Following the definition in Strober et.al, we will classify the detected dynamic eQTLs into different categories:
Early: eQTLs with strongest effect during the first three days: \(\max_{t\leq3} |\beta(t)| - \max_{t> 3} |\beta(t)| > 0\).
Late: eQTLs with strongest effect during the last four days: \(\max_{t\geq 12} |\beta(t)| - \max_{t< 12} |\beta(t)| > 0\).
Middle: eQTLs with strongest effect during days 4-11: \(\max_{4\leq t\leq 11} |\beta(t)| - \max_{t> 11 | t< 4} |\beta(t)| > 0\).
Switch: eQTLs with effect sign switch during the time course such that \(\min\{\max\beta(t)^+,\max\beta(t)^-\}-c>0\) where \(c\) is a threshold that we set to 0.25 (which means with two alleles, the maximal difference of effect size is at least \(\geq 2\times\min\{\max\beta(t)^+,\max\beta(t)^-\}\times2 \geq 2 \times 0.25 \times 2 = 1\)).

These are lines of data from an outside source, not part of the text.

/-- AMEND and PLACE write the fields they name alone.
AMEND of an existing record writes the fit code, nominal capacity and SoH given (SoH clamped to 50..100),
carries the residual when a nominal capacity is given, and lowers the estimate to the new effective capacity;
one that gives no field changes no record; every other field and record stands. PLACE of an OUT record replaces
its place by the one named and changes nothing else of the table; of a record in a bay it is refused with
WRONG_STATE; a place naming a bay or a sweeper outside 1..250 is OUT_OF_RANGE. -/
def Obligations.AmendAndPlaceWrite : Prop :=
  (∀ (pins : Sample) (tag : Byte) (p : AmendParams) (r : PackRecord) (s : State), s.LinkFree →
    p.packId.toNat ≠ 0 → amendInRange p = true → s.find p.packId.toNat = some r →
      ∃ t : State, exec (.amend pins tag p) s = .next t ∧ Answered s t tag 0x13 .ok [] ∧
        (∀ j : Nat, j ≠ p.packId.toNat → t.find j = s.find j) ∧
        (p.fit = none → p.nominal = none → p.soh = none → t.table = s.table) ∧
        (p.fit ≠ none ∨ p.nominal ≠ none ∨ p.soh ≠ none →
          ∃ q : PackRecord, t.find p.packId.toNat = some q ∧
            q.fit = byteOr r.fit p.fit ∧ q.nominal = halfOr r.nominal p.nominal ∧
            q.soh = (match p.soh with
              | some h => max 50 (min h.toNat 100)
              | none => r.soh) ∧
            q.estimate = min r.estimate (q.nominal * q.soh / 10) ∧
            q.residual = (if p.nominal = none then r.residual else r.residual % (q.nominal * 10)) ∧
            q.cycles = (if p.nominal = none then r.cycles
              else min 65535 (r.cycles + r.residual / (q.nominal * 10))) ∧
            q.status = r.status ∧ q.place = r.place ∧ q.holds = r.holds ∧ q.stamp = r.stamp ∧
            q.telemetry = r.telemetry ∧ q.retirePending = r.retirePending ∧ q.boundSweeper = r.boundSweeper)) ∧
    (∀ (pins : Sample) (tag : Byte) (i : Word) (w x : Byte) (r : PackRecord) (s : State), s.LinkFree →
    i.toNat ≠ 0 → s.find i.toNat = some r →
    (∀ p : Place, placeOf w x = some p →
      (r.status = .out →
        ∃ t : State, exec (.place pins tag i w x) s = .next t ∧ Answered s t tag 0x16 .ok [] ∧
          t.find i.toNat = some { r with place := p } ∧ ∀ j : Nat, j ≠ i.toNat → t.find j = s.find j) ∧
      (r.status ≠ .out →
        ∃ t : State, exec (.place pins tag i w x) s = .next t ∧ Answered s t tag 0x16 .wrongState [] ∧
          t.table = s.table)) ∧
    (w.toNat ≠ 1 → w.toNat ≠ 2 → ¬(w.toNat = 3 ∧ 1 ≤ x.toNat ∧ x.toNat ≤ 250) →
      ∃ t : State, exec (.place pins tag i w x) s = .next t ∧ Answered s t tag 0x16 .outOfRange [] ∧
        t.table = s.table))

/-- HOLD adds OPERATOR, FREE removes its kind.
HOLD leaves OPERATOR in the record's hold set, and a READY record off the ready list; HOLD of a DOCKED, OUT or READY
record changes no other record. HOLD of a RELEASING record ends its binding: the request is served again from the head
of its class in the same event, by immediate match, then early issue, or waits there (a stop from RESTING completes at
once: notes/assumptions/34), and record and bay move as the table of R140 gives. FREE of an issue-blocking kind of a
DOCKED or OUT record removes that kind alone; FREE of the last hold of a READY record in a bay gives it a fresh stamp,
puts it on the ready list and raises PACK_READY, and the first WAITING request in queue order that it satisfies is
bound to it in that event, off the list again. The stamp is the model's unbounded ordinal of its giving, whose value
on the counter of R6 stays at the counter's largest (notes/assumptions/13). -/
def Obligations.HoldAndFreeKinds : Prop :=
  (∀ (pins : Sample) (tag : Byte) (i : Word) (r : PackRecord) (s : State), s.LinkFree → i.toNat ≠ 0 →
    s.find i.toNat = some r →
    (∃ t : State, exec (.hold pins tag i) s = .next t ∧ Answered s t tag 0x14 .ok [] ∧
      (∃ q : PackRecord, t.find i.toNat = some q ∧ q.holds.operator = true) ∧
      (r.status ≠ .releasing → t.find i.toNat = some { r with holds := { r.holds with operator := true } } ∧
        ∀ j : Nat, j ≠ i.toNat → t.find j = s.find j) ∧
      (r.status = .ready → r.holds.operator = false → i.toNat ∉ t.dispatch.ready)) ∧
    (∀ (kind : Byte) (k : HoldKind), freeableKind kind = some k → r.status = .docked ∨ r.status = .out →
      ∃ t : State, exec (.free pins tag i kind) s = .next t ∧ Answered s t tag 0x15 .ok [] ∧
        t.find i.toNat = some { r with holds := r.holds.put k false } ∧
        ∀ j : Nat, j ≠ i.toNat → t.find j = s.find j) ∧
    ∀ (kind : Byte) (k : HoldKind) (b : BayNo), freeableKind kind = some k → r.status = .ready →
      r.place = .bay b → r.retirePending = false → r.holds.has k = true → (r.holds.put k false).any = false →
      ∃ t : State, exec (.free pins tag i kind) s = .next t ∧ Answered s t tag 0x15 .ok [] ∧
        t.nextStamp = s.nextStamp + 1 ∧
        (s.NoneWants r →
          t.find i.toNat = some { r with holds := {}, stamp := some s.nextStamp } ∧ i.toNat ∈ t.dispatch.ready ∧
            t.notice .packReady = (s.notice .packReady).raise (.pack i.toNat) (.bay b)) ∧
        ∀ q : Request, s.FirstWanting r q → ReadyAndBound s t b { r with holds := {} } q) ∧
  ∀ (pins : Sample) (tag : Byte) (i : Word) (x : Binding) (s : State), s.LinkFree → s.TableOk → s.RecordsAgree →
    x ∈ s.dispatch.bindings → x.pack = i.toNat →
    ∃ t : State, exec (.hold pins tag i) s = .next t ∧ Answered s t tag 0x14 .ok [] ∧ WithdrawnByHold s t x .operator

We will take a look at the significant pairs detected by FASH (order 1), and classify them based on the false sign rate (lfsr).
smooth_var_refined = seq(0,15, by = 0.1)
functional_early <- function(x){
max(abs(x[smooth_var_refined <= 3])) - max(abs(x[smooth_var_refined > 3]))
}
testing_early_dyn <- testing_functional(functional_early,
lfsr_cal = function(x){mean(x <= 0)},
fash = fash_fit1,
indices = fash_highlighted1,
smooth_var = smooth_var_refined)
How many pairs and how many unique genes are classified as early dynamic eQTLs?

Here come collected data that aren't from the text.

-- ==== Sys2Proof/Laws/State.lean ====
section
/-! SUPPORT. What each elementary operation leaves unchanged, field by field, and what a read of a bay, an entry or a
notice gives after a write. No proof above these unfolds a record update. -/

namespace Sys2Proof.Machine

open Sys2Proof

@[simp] theorem State.setBay_table (s : State) (b : BayNo) (y : Bay) : (s.setBay b y).table = s.table := rfl
@[simp] theorem State.setBay_nextStamp (s : State) (b : BayNo) (y : Bay) : (s.setBay b y).nextStamp = s.nextStamp := rfl
@[simp] theorem State.setBay_alloc (s : State) (b : BayNo) (y : Bay) : (s.setBay b y).alloc = s.alloc := rfl
@[simp] theorem State.setBay_dispatch (s : State) (b : BayNo) (y : Bay) : (s.setBay b y).dispatch = s.dispatch := rfl
@[simp] theorem State.setBay_watches (s : State) (b : BayNo) (y : Bay) : (s.setBay b y).watches = s.watches := rfl
@[simp] theorem State.setBay_feeder (s : State) (b : BayNo) (y : Bay) : (s.setBay b y).feeder = s.feeder := rfl
@[simp] theorem State.setBay_link (s : State) (b : BayNo) (y : Bay) : (s.setBay b y).link = s.link := rfl
@[simp] theorem State.setBay_notices (s : State) (b : BayNo) (y : Bay) : (s.setBay b y).notices = s.notices := rfl
@[simp] theorem State.setBay_secondMs (s : State) (b : BayNo) (y : Bay) : (s.setBay b y).secondMs = s.secondMs := rfl
@[simp] theorem State.setBay_due (s : State) (b : BayNo) (y : Bay) : (s.setBay b y).due = s.due := rfl
@[simp] theorem State.setBay_pending (s : State) (b : BayNo) (y : Bay) : (s.setBay b y).pending = s.pending := rfl

@[simp] theorem State.modBay_table (s : State) (b : BayNo) (f : Bay → Bay) : (s.modBay b f).table = s.table := rfl
@[simp] theorem State.modBay_nextStamp (s : State) (b : BayNo) (f : Bay → Bay) : (s.modBay b f).nextStamp = s.nextStamp := rfl
@[simp] theorem State.modBay_alloc (s : State) (b : BayNo) (f : Bay → Bay) : (s.modBay b f).alloc = s.alloc := rfl
@[simp] theorem State.modBay_dispatch (s : State) (b : BayNo) (f : Bay → Bay) : (s.modBay b f).dispatch = s.dispatch := rfl
@[simp] theorem State.modBay_watches (s : State) (b : BayNo) (f : Bay → Bay) : (s.modBay b f).watches = s.watches := rfl
@[simp] theorem State.modBay_feeder (s : State) (b : BayNo) (f : Bay → Bay) : (s.modBay b f).feeder = s.feeder := rfl
@[simp] theorem State.modBay_link (s : State) (b : BayNo) (f : Bay → Bay) : (s.modBay b f).link = s.link := rfl
@[simp] theorem State.modBay_notices (s : State) (b : BayNo) (f : Bay → Bay) : (s.modBay b f).notices = s.notices := rfl
@[simp] theorem State.modBay_secondMs (s : State) (b : BayNo) (f : Bay → Bay) : (s.modBay b f).secondMs = s.secondMs := rfl
@[simp] theorem State.modBay_due (s : State) (b : BayNo) (f : Bay → Bay) : (s.modBay b f).due = s.due := rfl
@[simp] theorem State.modBay_pending (s : State) (b : BayNo) (f : Bay → Bay) : (s.modBay b f).pending = s.pending := rfl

load(file.path(result_dir, "classify_dyn_eQTLs_early.RData"))
early_indices <- testing_early_dyn$indices[testing_early_dyn$cfsr <= alpha]
length(early_indices)
[1] 129
early_genes <- unique(pair_tbl$ens_id[pair_tbl$idx %in% early_indices])
length(early_genes)
[1] 18
Let’s take a look at the top-ranked early dynamic eQTLs:

functional_middle <- function(x){
max(abs(x[smooth_var_refined <= 11 & smooth_var_refined >= 4])) - max(abs(x[smooth_var_refined > 11]), abs(x[smooth_var_refined < 4]))
}
testing_middle_dyn <- testing_functional(functional_middle,
lfsr_cal = function(x){mean(x <= 0)},
fash = fash_fit1,
indices = fash_highlighted1,
num_cores = num_cores,
smooth_var = smooth_var_refined)
How many pairs and how many unique genes are classified as middle dynamic eQTLs?

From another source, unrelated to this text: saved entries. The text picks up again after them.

/-- Watch 3 after a reply. -/
def watched (st : BayState) (a : WatchAction) (n : Nat) (temp : Half) : State :=
  after (.statusReply [] 0 (reply temp 3400)) (watching st a n)

theorem test_watch_counts :
    ((watched .charging .note 2 250).watch 3).countdowns[0] = 1 ∧
      ((watched .charging .note 1 250).watch 3).countdowns[0] = 4 ∧
      ((watched .charging .note 2 301).watch 3).countdowns[0] = 4 ∧
      ((watched .charging .note 2 250).watch 3).countdowns[1] = 2 ∧
      ((watched .charging .note 1 250).notice .watchFired).last = some (.bay 0, .watch 3) ∧
      ((watched .charging .note 2 250).notice .watchFired).last = none := by
  decide +kernel

theorem test_watch_acts :
    ((watched .charging .hold 1 250).find 7).map (·.holds.watch) = some true ∧
      ((watched .charging .derate 1 250).watch 3).marks[0] = true ∧
      ((watched .waiting .stop 1 250).bay 0).state = .resting ∧
      ((watched .serviceCharge .stop 1 250).bay 0).lastEnd = some .watch ∧
      ((after (.statusReply [.measured 0 300] 0 (reply 250 3400)) (watching .charging .stop 1)).bay 0).stopCause =
        some .rest ∧
      ((after (.statusReply [.measured 0 10] 0 (reply 79 3400)) (watching .warming .stop 1)).bay 0).stopCause =
        some .rest ∧
      ((watched .absorbing .stop 1 250).bay 0).state = .resting := by
  decide +kernel

theorem test_break_cases :
    let b := Instr.monitorShutdownBreak [] 0
    ((after b releasingOne).bay 0).state = .held ∧ ((after b releasingOne).find 7).map (·.status) = some .ready ∧
      ((after b earlyOne).bay 0).state = .held ∧ ((after b stoppingOne).bay 0).stopCause = some .none_ ∧
      ((after b strangers).bay 0).state = .stranger ∧ ((after b strangers).bay 0).link.broken = true ∧
      ((after b rollCall).bay 0).faultReason = some .noMonitor := by
  decide +kernel

/-- R45, R47, R132, R163: a stop from RESTING or WAITING, or from WARMING by BAY MODE SERVICE, completes in its event,
though current is measured (notes/assumptions/34); every other stop has the test of R96. -/
theorem test_stop_at_once :
    let s (st : BayState) := oneWith st fun y => { y with pins := { y.pins with measured := 300 } }
    ((after (.requestPack [] 1 17 2 1 50) (s .resting)).bay 0).state = .releasing ∧
      ((after (.retire [] 1 7) (s .waiting)).bay 0).state = .vacating ∧
      ((after (.retire [] 1 7) (s .charging)).bay 0).state = .stopping ∧
      ((after (.bayModeService [] 1 1) (s .warming)).bay 0).state = .serviceIdle ∧
      ((after (.retire [] 1 7) (s .warming)).bay 0).state = .stopping ∧
      ((after (.lockOut [] 1 1) (s .warming)).bay 0).stopCause = some .vacate ∧
      ((after (.retire [] 1 7) (one .warming)).bay 0).state = .vacating := by
  decide +kernel

theorem test_dark_completes :
    let t := after (.feederOkDeasserted []) stoppingOne
    (t.bay 0).state = .releasing ∧ t.dispatch.bindings.map (·.phase) = [.window 90000] ∧
      ((after (.feederOkDeasserted []) (stopping .service)).bay 0).state = .serviceIdle ∧
      ((after (.feederOkDeasserted []) (stopping .rest)).bay 0).restMs = 600000 := by
  decide +kernel

theorem test_poll_bytes :
    ((polling .charging .statusReply (.sending 3)).bay 0).link.sends = [0xC3, 0x22, 0x00, 0xDE] ∧
      ((polling .identifying .idReply (.sending 3)).bay 0).link.sends = [0xC3, 0x21, 0x00, 0xDF] ∧
      ((polling .charging .statusReply (.awaiting 3)).bay 0).link.sends = [] := by
  decide +kernel

/-- R71: a poll that falls due behind an exchange opens when it closes, though the period has become longer
(notes/assumptions/36). -/
theorem test_due_kept :
    let s := (polling .identifying .statusReply (.awaiting 1)).modBay 0 fun y => { y with miss := 2, link := { y.link with due := true } }
    let t := after (.replyDeadline [] 0) s
    (t.bay 0).state = .fault ∧ (t.bay 0).link.exchange = some { expects := .statusReply, phase := .sending 3 } := by
  decide +kernel

/-- A millisecond passes, and the events that fall due queue in their order. -/
theorem test_tick :
    let s := { releasingOne with secondMs := 999 }
    (step s = .next s.tick) ∧ s.tick.pending = [.telemetryAgeTick [], .windowExpiry [] 0] := by
  refine ⟨rfl, by decide +kernel⟩

/-! ### Requests that wait -/

/-- The request of sweeper 19, the first of three that wait which pack 7 satisfies. -/
def asked : Request := { sweeper := 19, fit := 2, cls := .urgent, minCharge := 50 }

/-- A state in which sweepers 18, 19 and 20 wait too. -/
def asking (s : State) : State :=
  { s with dispatch := { s.dispatch with
      queue := s.dispatch.queue ++ [{ asked with sweeper := 18, minCharge := 95 }, asked, { asked with sweeper := 20 }] } }

theorem asking_first {s : State} {r : PackRecord} (h : s.dispatch.queue.all fun x => x.bound.isSome)
    (hb : s.bindingOf 19 = none) (hf : r.fit = 2) (hp : 50 ≤ r.percent ∧ r.percent < 95) :
    (asking s).FirstWanting r asked := by
  refine ⟨hb, rfl, hf.symm, hp.1, s.dispatch.queue ++ [{ asked with sweeper := 18, minCharge := 95 }],
    [{ asked with sweeper := 20 }], by simp [asking], fun x hx hn _ => ?_⟩
  rcases List.mem_append.mp hx with hx | hx
  · have := List.all_eq_true.mp h x hx
    simp [hn] at this
  · rw [List.mem_singleton.mp hx]
    exact hp.2

theorem witness_firstWanting :
    (asking (one .resting)).FirstWanting (docked 7 0) asked ∧ (asking releasingOne).FirstWanting (docked 7 0) asked ∧
      (docked 7 0).clean = true ∧ (docked 7 0).place = .bay 0 :=
  ⟨asking_first (by decide +kernel) (by decide +kernel) rfl (by decide +kernel),
    asking_first (by decide +kernel) (by decide +kernel) rfl (by decide +kernel), by decide, rfl⟩

/-- Pack 7 is bound to sweeper 19 with its window open. -/
def boundTo19 (t : State) : Bool :=
  (t.bay 0).state == .releasing && t.dispatch.ready == [] &&
    (t.find 7).map (fun r => (r.status, r.boundSweeper)) == some (.releasing, some 19) &&
    t.dispatch.bindings == [{ sweeper := 19, pack := 7, bay := 0, origin := .fromReady, phase := .window 90000 }] &&
    t.dispatch.queue.map (fun q => (q.sweeper, q.bound)) == [(18, none), (19, some 7), (20, none)]

theorem test_offers :
    boundTo19 (after (.restExpiry [] 0) (asking (one .resting))) = true ∧
      boundTo19 (after (.windowExpiry [] 0) (asking releasingOne)) = true ∧
      boundTo19 (after (.cancelRequest [] 1 17) (asking releasingOne)) = true ∧
      boundTo19 (after (.free [] 1 7 1) (asking heldReady)) = true ∧
      boundTo19 (after (.stopTimeout [] 0)
        ({ asking (stopping .none_) with feeder := { state := .run, settings := { threshold := 80 } } })) = true ∧
      boundTo19 (after (.windowExpiry [] 0)
        ({ asking earlyOne with feeder := { state := .run, settings := { threshold := 80 } } })) = true ∧
      boundTo19 (after (.unlock [] 1 1) (asking ((oneWith .vacating fun y => { y with lockoutPending := true }).modRec 7
        fun r => { r with status := .ready, stamp := some 1 }))) = true ∧
      ((after (.restExpiry [] 0) (asking (one .resting))).notice .packReady).last = some (.pack 7, .bay 0) := by
  decide +kernel

/-- Sweeper 19 alone waits, with an URGENT request; bay 1 hears a reply at a measured current of 300 dA. -/
def urging (st : BayState) : State :=
  let s := (hearing st {}).modBay 0 fun y => { y with pins := { y.pins with measured := 300 } }
  { s with dispatch := { queue := [asked], headReport := some 2 } }

theorem witness_offeredOnReply :
    let s := urging .charging
    let p := (docked 7 0).replied (reply 250 3400) false
    (s.TableOk ∧ (∀ k : Fin 16, (s.watch k).enabled = false) ∧ s.immediateMatch asked = none ∧
      StaysOnReply s 0 p (replied (reply 250 3400)) 300 ∧ (offeredOnReply s 0 p 300).clean = true ∧
      asked.minCharge ≤ (offeredOnReply s 0 p 300).percent) ∧ s.RecordsAgree := by
  refine ⟨?_, State.recordsAgree_sound (by decide +kernel)⟩
  unfold State.TableOk PackRecord.InRange StaysOnReply
  decide +kernel

theorem test_offeredOnReply :
    let t := after (.statusReply [] 0 (reply 250 3400)) (urging .charging)
    let u := after (.statusReply [] 0 (reply 250 3400)) (urging .resting)
    (t.bay 0).stopCause = some .issue ∧ (t.find 7).map (·.boundSweeper) = some (some 19) ∧
      t.dispatch.bindings.map (·.phase) = [.stopping] ∧ (u.bay 0).state = .releasing ∧
      u.dispatch.bindings.map (·.phase) = [.window 90000] ∧
      (after (.statusReply [] 0 (reply 250 3400)) ({ urging .charging with dispatch :=
        { queue := [{ asked with cls := .routine }] } })).dispatch.bindings = [] := by
  decide +kernel

/-! ### The wake break, the changed stranger, the counts -/

/-- Bay 1 before take-in with a time of its wake break and gap left, the line low for 10 ms. -/
def waking (n : Nat) : State :=
  oneWith .identifying fun y =>
    { y with bound := none, lookedUp := false, pins := { y.pins with plinkLow := true }
             link := { wakeMs := some n, lowMs := 10 } }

load(file.path(result_dir, "classify_dyn_eQTLs_middle.RData"))
middle_indices <- testing_middle_dyn$indices[testing_middle_dyn$cfsr <= alpha]
length(middle_indices)
[1] 54
middle_genes <- unique(pair_tbl$ens_id[pair_tbl$idx %in% middle_indices])
length(middle_genes)
[1] 17
Take a look at their results:

functional_late <- function(x){
max(abs(x[smooth_var_refined >= 12])) - max(abs(x[smooth_var_refined < 12]))
}
testing_late_dyn <- testing_functional(functional_late,
lfsr_cal = function(x){mean(x <= 0)},
fash = fash_fit1,
indices = fash_highlighted1,
num_cores = num_cores,
smooth_var = smooth_var_refined)
How many pairs and how many unique genes are classified as late dynamic eQTLs?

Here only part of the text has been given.